Tampoco el edificio del Tribunal, una vieja y robusta casa pintada en tonos ocres, le pareció a el Pimpi un anticipo de la cárcel, como la primera vez, cuando le devolvieron a casa. Ni se sintió cohibido al atravesar el pequeño patio, ni al cruzarse con el guardia civil de servicio, ni siquiera se dijo que aquella sala de espera, decorada con una pintura mural en la que se ven niños que estudian o trabajan, era demasiado grande. Además, el secretario general no tardó en bajar con el expediente. Venía dando explicaciones. «... En la jurisdicción ordinaria se enjuician hechos delictivos tipificados en el Código Penal, y hay una correspondencia estricta entre el delito y la pena. Por contraposición, cuando se trata de menores de edad penal no se enjuician hechos delictivos, sino ambientes familiares y sociales en los que se desarrolla la vida del menor, y que le han llevado a la comisión de esos hechos; fundamentalmente, se analiza todo lo que se refiere a los entornos social y familiar ... » «¿Qué habrá querido decir?. ¿Que el tío Paco va a pagar ahora por mí?»
Los colegios-hogares
Cuando el juez-decano estudia el expediente de el Pimpi, se detiene en unos renglones señalados con lápiz rojo, que llevan al margen unas extrañas cifras. La luz indirecta de su despacho y su manera de hablar, tan despacio, no inspiran desconfianza. Pregunta y pregunta, lee, reclama datos por teléfono y parece conocer muy bien su caso; habla con mucha desenvoltura del pueblo, del viaje a Madrid, de «la marcha de los padres del chico, de su forzoso desarraigo, de la hostilidad e impropiedad del medio en que vive y de la conveniencia de reeducarle». Y decide que el ex Pimpi, ahora J. L. C. S., de trece años, sea internado en el Colegio-Hogar del Sagrado Corazón, que hasta hace unos años se llamaba simplemente reformatorio o correccional.

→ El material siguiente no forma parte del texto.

-- ==== Sys2Proof/Machine/Timebase.lean ====
section
/-! DEFINITION. Power, RESETN, the settle period and the timebase (R16 to R18): the four power commands, the 1 ms tick with the timers
it drives, and one period of the reference clock. -/

namespace Sys2Proof.Machine

/-! ### Power-on and RESETN (R17, R18) -/

/-- A power-on with RESETN as it stands: every block at its power-on values, the baud-select pins sampled. The levels outside the part
and the commands that wait are not the part's and stay. -/
def State.powered (s : State) (baud : BaudPins) (resetLow : Bool) : State := .powerOn s.pins resetLow baud s.pending

/-- RESETN driven low: every block at its power-on values, each link at the rate last sampled, until the release (R18, R167). -/
def State.held (s : State) : State :=
  let t := s.powered { a0 := false, b0 := false, a1 := false, b1 := false, a2 := false, b2 := false } true
  { t with links :=
      { t.links with
        optimizer := { t.links.optimizer with baud := s.links.optimizer.baud }
        lineController := { t.links.lineController with baud := s.links.lineController.baud }
        tallyStation := { t.links.tallyStation with baud := s.links.tallyStation.baud } } }

/-- The end of the settle period: every field input is read as a level, and an active one gives no on-edge until it has been seen clear
(R17). -/
def endSettle (s : State) : State :=
  { s with
    timebase := { s.timebase with settle := Config.settleTicks }
    standing := s.pins
    saws := { s.saws with recs := Vector.ofFn fun i => { s.saws.recs[i] with feedback := s.pins.feedback[i] } }
    sort := { s.sort with bins := Vector.ofFn fun i =>
      { s.sort.bins[i] with confirmInput := s.pins.confirm[i], fullSwitch := s.pins.full[i] } } }

/-- The settle period runs: RESETN is high and the 256th tick is still to come. -/
def State.settling (s : State) : Bool := !s.timebase.resetLow && decide (s.timebase.settle < Config.settleTicks)

/-! ### The tick (R16) -/

/-- A chain's stop timer at a tick. -/
def tickStop (ch : Chain) (s : State) : State :=
  match (s.unit ch).stopTimer with
  | none => s
  | some t =>
    let s := s.setUnit ch { s.unit ch with stopTimer := some { t with elapsed := t.elapsed + 1 } }
    if t.limit ≤ t.elapsed + 1 then stopChain ch s else s

/-- A saw's window timer at a tick. -/
def tickSaw (s : State) (saw : Nat) : State :=
  let r := s.saw saw
  if r.stage = .idle then s
  else
    let s := s.modifySaw saw fun r => { r with timer := r.timer + 1 }
    if s.tables.settings.window ≤ r.timer + 1 then expireWindow saw s else s

/-- A bin's gate pulse at a tick. -/
def tickPulse (s : State) (bin : Nat) : State :=
  let b := s.bin bin
  match b.pulse with
  | none => s
  | some t =>
    let s := s.modifyBin bin fun b => { b with pulse := some (t + 1) }
    if (b.items.map (·.pulse)).getD 0 ≤ t + 1 then closeGate bin s else s

/-- Expire a bin's pending drops whose confirm window has run out, oldest first, no more than `n` of them. -/
def expireDue (bin : Nat) : Nat → State → State
  | 0, s => s
  | n + 1, s =>
    match (s.bin bin).pending with
    | [] => s
    | e :: _ =>
      if (((s.bin bin).items.map (·.window)).getD 0) ≤ e.elapsed then expireDue bin n (expireConfirm bin s) else s

/-- A bin's confirm windows at a tick. -/
def tickConfirm (s : State) (bin : Nat) : State :=
  let s := s.modifyBin bin fun b => { b with pending := b.pending.map fun e => { e with elapsed := e.elapsed + 1 } }
  expireDue bin (s.bin bin).pending.length s

/-- One 1 ms tick (R16): the settle counter, or after it the stop timers, the saw windows, the gate pulses and the confirm windows.
Timers that expire on one tick expire in this order (DESIGN CHOICE, log 8). -/
def tick (s : State) : State :=
  if s.settling then
    if s.timebase.settle + 1 < Config.settleTicks then
      { s with timebase := { s.timebase with settle := s.timebase.settle + 1 } }
    else endSettle s
  else
    let s := tickStop .sorter (tickStop .trimmer s)
    let s := allSaws.foldl tickSaw s
    let s := allBins.foldl tickPulse s
    allBins.foldl tickConfirm s

/-- A link's PAUSE and RESUME bytes that are due have gone out (R170). -/
def LinkState.controlSent (k : LinkState) : LinkState := { k with control := [] }

/-- One period of the 16 MHz reference clock: the dividers count (R16), and control bytes that are due go out. With RESETN low nothing
moves (R18). -/
def clockPeriod (s : State) : State :=
  if s.timebase.resetLow then s
  else
    let s := { s with links :=
      { s.links with optimizer := s.links.optimizer.controlSent, lineController := s.links.lineController.controlSent,
                     tallyStation := s.links.tallyStation.controlSent } }
    let t := s.timebase
    if t.div1 < Config.divider1 then { s with timebase := { t with div1 := t.div1 + 1 } }
    else if t.div2 < Config.divider2 then { s with timebase := { t with div1 := 0, div2 := t.div2 + 1 } }
    else tick { s with timebase := { t with div1 := 0, div2 := 0 } }

/-! ### Commands -/

/-- POWER_ON (R17). -/
def execPowerOn (baud : BaudPins) (s : State) : Result State := .next (s.powered baud s.timebase.resetLow)

/-- RESETN_ASSERT (R18). -/
def execResetnAssert (s : State) : Result State := .next s.held

/-- RESETN_RELEASE (R18): a power-on. -/
def execResetnRelease (baud : BaudPins) (s : State) : Result State := .next (s.powered baud false)

/-- SETTLE_PERIOD_END (R17). It comes once after a power-on, so with the settle period over, or RESETN low, there is none to end. -/
def execSettlePeriodEnd (s : State) : Result State := .next (if s.settling then endSettle s else s)

end Sys2Proof.Machine
end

Al salir del despacho del juez. J. L. C. S. no está precisamente desanimado. Las horas pasadas no han sido peores que algunas que recuerda muy bien. Antes de llegar al patio, se cruza con tres niñas exageradamente pintadas, con una señora que está muy pensativa y con el guardia civil que acaba de relevar a su compañero. Un señor le lleva en coche al colegio. Alberto Aguilera, Princesa, plaza de España.... General Ricardos, Carabanchel Bajo; la plaza Mayor, primera a la izquierda...
Al Colegio-Hogar Sagrado Corazón de Jesús, antes llamado simplemente reformatorio, sólo, le quedan en pie unos pocos metros de tapia, unas absurdas piedras que parecen un portalón blindado en mitad de un solar. Junto a la entrada, la comisaría, con su bandera luminosa; al fondo, los campos de fútbol, y a la derecha, el enorme edificio, viejo y desparramado, como un sólido barracón medieval. Detrás de un recodo, una cuerda-tendedero, de la que cuelgan un mono azul y unas alpargatas recién lavadas.
El tutor golpea la puerta metálica con los nudillos. Luego la empuja suavemente.
PRÓXIMO CAPÍTULO
"En el correccional"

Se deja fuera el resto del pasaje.